-- ==== Sys2Proof/Laws/KeepCommands.lean ====
section
/-! SUPPORT. What keeps the queue of commands and soundness: commands of lanes, easels, entropy, tests, faults and registers. One lemma per function that changes the state. -/
namespace Sys2Proof.Machine

set_option linter.unreachableTactic false
set_option linter.unusedTactic false
set_option linter.tactic.unusedName false

-- Machine/Grant.lean -------------------------------------------------------------------------------------------------------------------

theorem State.swapEffect_keeps {a s : State} (h : Keeps a s) : Keeps a (State.swapEffect s) := by
  unfold State.swapEffect
  iterate 40 (try any_goals first
    | with_reducible assumption | intro _ | with_reducible apply State.setReg_keeps | with_reducible apply Keeps.foldl | split
    | (refine Keeps.lit ?_ rfl rfl rfl rfl rfl rfl rfl rfl rfl rfl rfl))

theorem State.eligStart_keeps {a s : State} {g : Nat} (h : Keeps a s) : Keeps a (State.eligStart s g) := by
  unfold State.eligStart
  iterate 40 (try any_goals first
    | with_reducible assumption | ((fail_if_success (conv => arg 2; fun)); fail_if_no_progress extract_lets +onlyGivenNames y) | split
    | (refine Keeps.lit ?_ rfl rfl rfl rfl rfl rfl rfl rfl rfl rfl rfl))

theorem State.eligEnd_keeps {a s : State} {g : Nat} (h : Keeps a s) : Keeps a (State.eligEnd s g) := by
  unfold State.eligEnd
  iterate 40 (try any_goals first | with_reducible assumption | split | (refine Keeps.lit ?_ rfl rfl rfl rfl rfl rfl rfl rfl rfl rfl rfl))

theorem State.prewake_keeps {a s : State} {g : Nat} (h : Keeps a s) : Keeps a (State.prewake s g) := by
  unfold State.prewake
  iterate 40 (try any_goals first
    | with_reducible assumption | with_reducible apply State.islWake_keeps | with_reducible apply Keeps.ite | with_reducible apply Keeps.foldl)

theorem execStrokeGrant_keeps {a s : State} {e : Sys2Proof.Engine} (h : Keeps a s) : KeepsR a (execStrokeGrant e s) := by
  unfold execStrokeGrant
  iterate 40 (try any_goals first
    | with_reducible assumption | with_reducible apply State.done_keeps | with_reducible apply State.grantLane_keeps
    | with_reducible apply State.grantDig_keeps | split)

theorem execStrokeCommit_keeps {a s : State} {e : Sys2Proof.Engine} (h : Keeps a s) : KeepsR a (execStrokeCommit e s) := by
  unfold execStrokeCommit
  iterate 40 (try any_goals first
    | with_reducible assumption | with_reducible apply State.done_keeps | with_reducible apply State.commitLane_keeps
    | with_reducible apply State.commitDig_keeps | split)

theorem execDuplicateMismatch_keeps {a s : State} {e : Sys2Proof.Engine} (h : Keeps a s) : KeepsR a (execDuplicateMismatch e s) := by
  unfold execDuplicateMismatch
  iterate 40 (try any_goals first
    | with_reducible assumption | with_reducible apply State.done_keeps | with_reducible apply State.failLane_keeps
    | with_reducible apply State.failDig_keeps | split)

theorem execGateSwapEffect_keeps {a s : State} (h : Keeps a s) : KeepsR a (execGateSwapEffect s) := by
  unfold execGateSwapEffect
  iterate 40 (try any_goals first
    | with_reducible assumption | with_reducible apply State.done_keeps | with_reducible apply State.swapEffect_keeps)

theorem execEligibilityStart_keeps {a s : State} {gate : Fin 8} (h : Keeps a s) : KeepsR a (execEligibilityStart gate s) := by
  unfold execEligibilityStart
  iterate 40 (try any_goals first | with_reducible assumption | with_reducible apply State.done_keeps | with_reducible apply State.eligStart_keeps)

theorem execEligibilityEnd_keeps {a s : State} {gate : Fin 8} (h : Keeps a s) : KeepsR a (execEligibilityEnd gate s) := by
  unfold execEligibilityEnd
  iterate 40 (try any_goals first | with_reducible assumption | with_reducible apply State.done_keeps | with_reducible apply State.eligEnd_keeps)

theorem execPrewake_keeps {a s : State} {gate : Fin 8} (h : Keeps a s) : KeepsR a (execPrewake gate s) := by
  unfold execPrewake
  iterate 40 (try any_goals first | with_reducible assumption | with_reducible apply State.done_keeps | with_reducible apply State.prewake_keeps)

-- Machine/LaneOps.lean -----------------------------------------------------------------------------------------------------------------

theorem execEcbEncrypt_keeps {a s : State} {id : Nat} (h : Keeps a s) : KeepsR a (execEcbEncrypt id s) := by
  unfold execEcbEncrypt
  iterate 40 (try any_goals first | with_reducible assumption | with_reducible apply State.done_keeps | with_reducible apply State.compute_keeps)

theorem execEcbDecrypt_keeps {a s : State} {id : Nat} (h : Keeps a s) : KeepsR a (execEcbDecrypt id s) := by
  unfold execEcbDecrypt
  iterate 40 (try any_goals first | with_reducible assumption | with_reducible apply State.done_keeps | with_reducible apply State.compute_keeps)

theorem execCbcEncrypt_keeps {a s : State} {id : Nat} (h : Keeps a s) : KeepsR a (execCbcEncrypt id s) := by
  unfold execCbcEncrypt
  iterate 40 (try any_goals first | with_reducible assumption | with_reducible apply State.done_keeps | with_reducible apply State.compute_keeps)

theorem execCbcDecrypt_keeps {a s : State} {id : Nat} (h : Keeps a s) : KeepsR a (execCbcDecrypt id s) := by
  unfold execCbcDecrypt
  iterate 40 (try any_goals first | with_reducible assumption | with_reducible apply State.done_keeps | with_reducible apply State.compute_keeps)

theorem execCtr_keeps {a s : State} {id : Nat} (h : Keeps a s) : KeepsR a (execCtr id s) := by
  unfold execCtr
  iterate 40 (try any_goals first | with_reducible assumption | with_reducible apply State.done_keeps | with_reducible apply State.compute_keeps)

theorem execXtsEncrypt_keeps {a s : State} {id : Nat} (h : Keeps a s) : KeepsR a (execXtsEncrypt id s) := by
  unfold execXtsEncrypt
  iterate 40 (try any_goals first | with_reducible assumption | with_reducible apply State.done_keeps | with_reducible apply State.compute_keeps)

theorem execXtsDecrypt_keeps {a s : State} {id : Nat} (h : Keeps a s) : KeepsR a (execXtsDecrypt id s) := by
  unfold execXtsDecrypt
  iterate 40 (try any_goals first | with_reducible assumption | with_reducible apply State.done_keeps | with_reducible apply State.compute_keeps)

theorem execGcmEncrypt_keeps {a s : State} {id : Nat} (h : Keeps a s) : KeepsR a (execGcmEncrypt id s) := by
  unfold execGcmEncrypt
  iterate 40 (try any_goals first | with_reducible assumption | with_reducible apply State.done_keeps | with_reducible apply State.compute_keeps)

theorem execGcmDecrypt_keeps {a s : State} {id : Nat} (h : Keeps a s) : KeepsR a (execGcmDecrypt id s) := by
  unfold execGcmDecrypt
  iterate 40 (try any_goals first | with_reducible assumption | with_reducible apply State.done_keeps | with_reducible apply State.compute_keeps)

theorem execCcmEncrypt_keeps {a s : State} {id : Nat} (h : Keeps a s) : KeepsR a (execCcmEncrypt id s) := by
  unfold execCcmEncrypt
  iterate 40 (try any_goals first | with_reducible assumption | with_reducible apply State.done_keeps | with_reducible apply State.compute_keeps)

theorem execCcmDecrypt_keeps {a s : State} {id : Nat} (h : Keeps a s) : KeepsR a (execCcmDecrypt id s) := by
  unfold execCcmDecrypt
  iterate 40 (try any_goals first | with_reducible assumption | with_reducible apply State.done_keeps | with_reducible apply State.compute_keeps)

theorem execGmacGenerate_keeps {a s : State} {id : Nat} (h : Keeps a s) : KeepsR a (execGmacGenerate id s) := by
  unfold execGmacGenerate
  iterate 40 (try any_goals first | with_reducible assumption | with_reducible apply State.done_keeps | with_reducible apply State.compute_keeps)

theorem execGmacVerify_keeps {a s : State} {id : Nat} (h : Keeps a s) : KeepsR a (execGmacVerify id s) := by
  unfold execGmacVerify
  iterate 40 (try any_goals first | with_reducible assumption | with_reducible apply State.done_keeps | with_reducible apply State.compute_keeps)

theorem execCmacGenerate_keeps {a s : State} {id : Nat} (h : Keeps a s) : KeepsR a (execCmacGenerate id s) := by
  unfold execCmacGenerate
  iterate 40 (try any_goals first | with_reducible assumption | with_reducible apply State.done_keeps | with_reducible apply State.compute_keeps)

theorem execCmacVerify_keeps {a s : State} {id : Nat} (h : Keeps a s) : KeepsR a (execCmacVerify id s) := by
  unfold execCmacVerify
  iterate 40 (try any_goals first | with_reducible assumption | with_reducible apply State.done_keeps | with_reducible apply State.compute_keeps)

theorem execChacha20_keeps {a s : State} {id : Nat} (h : Keeps a s) : KeepsR a (execChacha20 id s) := by
  unfold execChacha20
  iterate 40 (try any_goals first | with_reducible assumption | with_reducible apply State.done_keeps | with_reducible apply State.compute_keeps)

theorem execChachaPolyEncrypt_keeps {a s : State} {id : Nat} (h : Keeps a s) : KeepsR a (execChachaPolyEncrypt id s) := by
  unfold execChachaPolyEncrypt
  iterate 40 (try any_goals first | with_reducible assumption | with_reducible apply State.done_keeps | with_reducible apply State.compute_keeps)

theorem execChachaPolyDecrypt_keeps {a s : State} {id : Nat} (h : Keeps a s) : KeepsR a (execChachaPolyDecrypt id s) := by
  unfold execChachaPolyDecrypt
  iterate 40 (try any_goals first | with_reducible assumption | with_reducible apply State.done_keeps | with_reducible apply State.compute_keeps)

theorem execKeyWrap_keeps {a s : State} {id : Nat} (h : Keeps a s) : KeepsR a (execKeyWrap id s) := by
  unfold execKeyWrap
  iterate 40 (try any_goals first | with_reducible assumption | with_reducible apply State.done_keeps | with_reducible apply State.compute_keeps)

theorem execKeyUnwrap_keeps {a s : State} {id : Nat} (h : Keeps a s) : KeepsR a (execKeyUnwrap id s) := by
  unfold execKeyUnwrap
  iterate 40 (try any_goals first | with_reducible assumption | with_reducible apply State.done_keeps | with_reducible apply State.compute_keeps)

theorem execCbcHmacEncrypt_keeps {a s : State} {id : Nat} (h : Keeps a s) : KeepsR a (execCbcHmacEncrypt id s) := by
  unfold execCbcHmacEncrypt
  iterate 40 (try any_goals first | with_reducible assumption | with_reducible apply State.done_keeps | with_reducible apply State.compute_keeps)

theorem execCbcHmacVerifyDecrypt_keeps {a s : State} {id : Nat} (h : Keeps a s) : KeepsR a (execCbcHmacVerifyDecrypt id s) := by
  unfold execCbcHmacVerifyDecrypt
  iterate 40 (try any_goals first | with_reducible assumption | with_reducible apply State.done_keeps | with_reducible apply State.compute_keeps)

theorem execCtrHmac_keeps {a s : State} {id : Nat} (h : Keeps a s) : KeepsR a (execCtrHmac id s) := by
  unfold execCtrHmac
  iterate 40 (try any_goals first | with_reducible assumption | with_reducible apply State.done_keeps | with_reducible apply State.compute_keeps)

theorem execHash_keeps {a s : State} {id : Nat} (h : Keeps a s) : KeepsR a (execHash id s) := by
  unfold execHash
  iterate 40 (try any_goals first | with_reducible assumption | with_reducible apply State.done_keeps | with_reducible apply State.compute_keeps)

theorem execHashPartial_keeps {a s : State} {id : Nat} (h : Keeps a s) : KeepsR a (execHashPartial id s) := by
  unfold execHashPartial
  iterate 40 (try any_goals first | with_reducible assumption | with_reducible apply State.done_keeps | with_reducible apply State.compute_keeps)

theorem execHmac_keeps {a s : State} {id : Nat} (h : Keeps a s) : KeepsR a (execHmac id s) := by
  unfold execHmac
  iterate 40 (try any_goals first | with_reducible assumption | with_reducible apply State.done_keeps | with_reducible apply State.compute_keeps)

theorem execHmacVerify_keeps {a s : State} {id : Nat} (h : Keeps a s) : KeepsR a (execHmacVerify id s) := by
  unfold execHmacVerify
  iterate 40 (try any_goals first | with_reducible assumption | with_reducible apply State.done_keeps | with_reducible apply State.compute_keeps)

theorem execHmacPartial_keeps {a s : State} {id : Nat} (h : Keeps a s) : KeepsR a (execHmacPartial id s) := by
  unfold execHmacPartial
  iterate 40 (try any_goals first | with_reducible assumption | with_reducible apply State.done_keeps | with_reducible apply State.compute_keeps)

theorem execStencilOut_keeps {a s : State} {id : Nat} (h : Keeps a s) : KeepsR a (execStencilOut id s) := by
  unfold execStencilOut
  iterate 40 (try any_goals first | with_reducible assumption | with_reducible apply State.done_keeps | with_reducible apply State.compute_keeps)

theorem execStencilIn_keeps {a s : State} {id : Nat} (h : Keeps a s) : KeepsR a (execStencilIn id s) := by
  unfold execStencilIn
  iterate 40 (try any_goals first | with_reducible assumption | with_reducible apply State.done_keeps | with_reducible apply State.compute_keeps)

theorem execSealRecord_keeps {a s : State} {id : Nat} (h : Keeps a s) : KeepsR a (execSealRecord id s) := by
  unfold execSealRecord
  iterate 40 (try any_goals first | with_reducible assumption | with_reducible apply State.done_keeps | with_reducible apply State.compute_keeps)

theorem execSealCheck_keeps {a s : State} {id : Nat} (h : Keeps a s) : KeepsR a (execSealCheck id s) := by
  unfold execSealCheck
  iterate 40 (try any_goals first | with_reducible assumption | with_reducible apply State.done_keeps | with_reducible apply State.compute_keeps)

-- Machine/Easel.lean -------------------------------------------------------------------------------------------------------------------

theorem State.placeComp_keeps {a s : State} {r : Req} {e : Nat} {attempt : Nat} (h : Keeps a s) : Keeps a (State.placeComp s r e attempt) := by
  unfold State.placeComp
  iterate 40 (try any_goals first | with_reducible assumption | with_reducible apply State.setEasel_keeps)

theorem State.grantEasel_keeps {a s : State} {e : Nat} (h : Keeps a s) : Keeps a (State.grantEasel s e) := by
  unfold State.grantEasel
  iterate 40 (try any_goals first
    | with_reducible assumption | with_reducible apply State.placeComp_keeps | with_reducible refine (State.arbitrate_keeps ?_).eq (by assumption)
    | with_reducible apply State.setEasel_keeps | split | (refine Keeps.lit ?_ rfl rfl rfl rfl rfl rfl rfl rfl rfl rfl rfl))

theorem State.moveComp_keeps {a s : State} {e : Nat} {c : Comp} (h : Keeps a s) : Keeps a (State.moveComp s e c) := by
  unfold State.moveComp
  iterate 40 (try any_goals first
    | with_reducible assumption | with_reducible apply State.setEasel_keeps | (refine Keeps.lit ?_ rfl rfl rfl rfl rfl rfl rfl rfl rfl rfl rfl))

theorem State.failEasel_keeps {a s : State} {e : Nat} {inj : Bool} {detail : Nat} (h : Keeps a s) : Keeps a (State.failEasel s e inj detail) := by
  unfold State.failEasel
  iterate 40 (try any_goals first
    | with_reducible assumption
    | ((fail_if_success (conv => arg 2; fun)); ((fail_if_no_progress extract_lets +onlyGivenNames y); have hy : Keeps a y := ?_; (try clear_value y); rotate_left; try unfold y))
    | with_reducible apply State.capture_keeps | with_reducible apply State.compareFailed_keeps | with_reducible apply State.abandonRun_keeps
    | with_reducible apply State.markRetried_keeps | with_reducible apply State.setEasel_keeps | with_reducible apply State.moveComp_keeps
    | with_reducible apply State.retireUnit_keeps | split)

——

• **Task details**
In restating the data, begin at its first line, reproduce each line word for word, and conclude with the line that contains "(State.prewake s g) := by".

• **Solution for this problem**
-- ==== Sys2Proof/Laws/KeepCommands.lean ====
section
/-! SUPPORT. What keeps the queue of commands and soundness: commands of lanes, easels, entropy, tests, faults and registers. One lemma per function that changes the state. -/
namespace Sys2Proof.Machine

set_option linter.unreachableTactic false
set_option linter.unusedTactic false
set_option linter.tactic.unusedName false

-- Machine/Grant.lean -------------------------------------------------------------------------------------------------------------------

theorem State.swapEffect_keeps {a s : State} (h : Keeps a s) : Keeps a (State.swapEffect s) := by
  unfold State.swapEffect
  iterate 40 (try any_goals first
    | with_reducible assumption | intro _ | with_reducible apply State.setReg_keeps | with_reducible apply Keeps.foldl | split
    | (refine Keeps.lit ?_ rfl rfl rfl rfl rfl rfl rfl rfl rfl rfl rfl))

theorem State.eligStart_keeps {a s : State} {g : Nat} (h : Keeps a s) : Keeps a (State.eligStart s g) := by
  unfold State.eligStart
  iterate 40 (try any_goals first
    | with_reducible assumption | ((fail_if_success (conv => arg 2; fun)); fail_if_no_progress extract_lets +onlyGivenNames y) | split
    | (refine Keeps.lit ?_ rfl rfl rfl rfl rfl rfl rfl rfl rfl rfl rfl))

theorem State.eligEnd_keeps {a s : State} {g : Nat} (h : Keeps a s) : Keeps a (State.eligEnd s g) := by
  unfold State.eligEnd
  iterate 40 (try any_goals first | with_reducible assumption | split | (refine Keeps.lit ?_ rfl rfl rfl rfl rfl rfl rfl rfl rfl rfl rfl))

theorem State.prewake_keeps {a s : State} {g : Nat} (h : Keeps a s) : Keeps a (State.prewake s g) := by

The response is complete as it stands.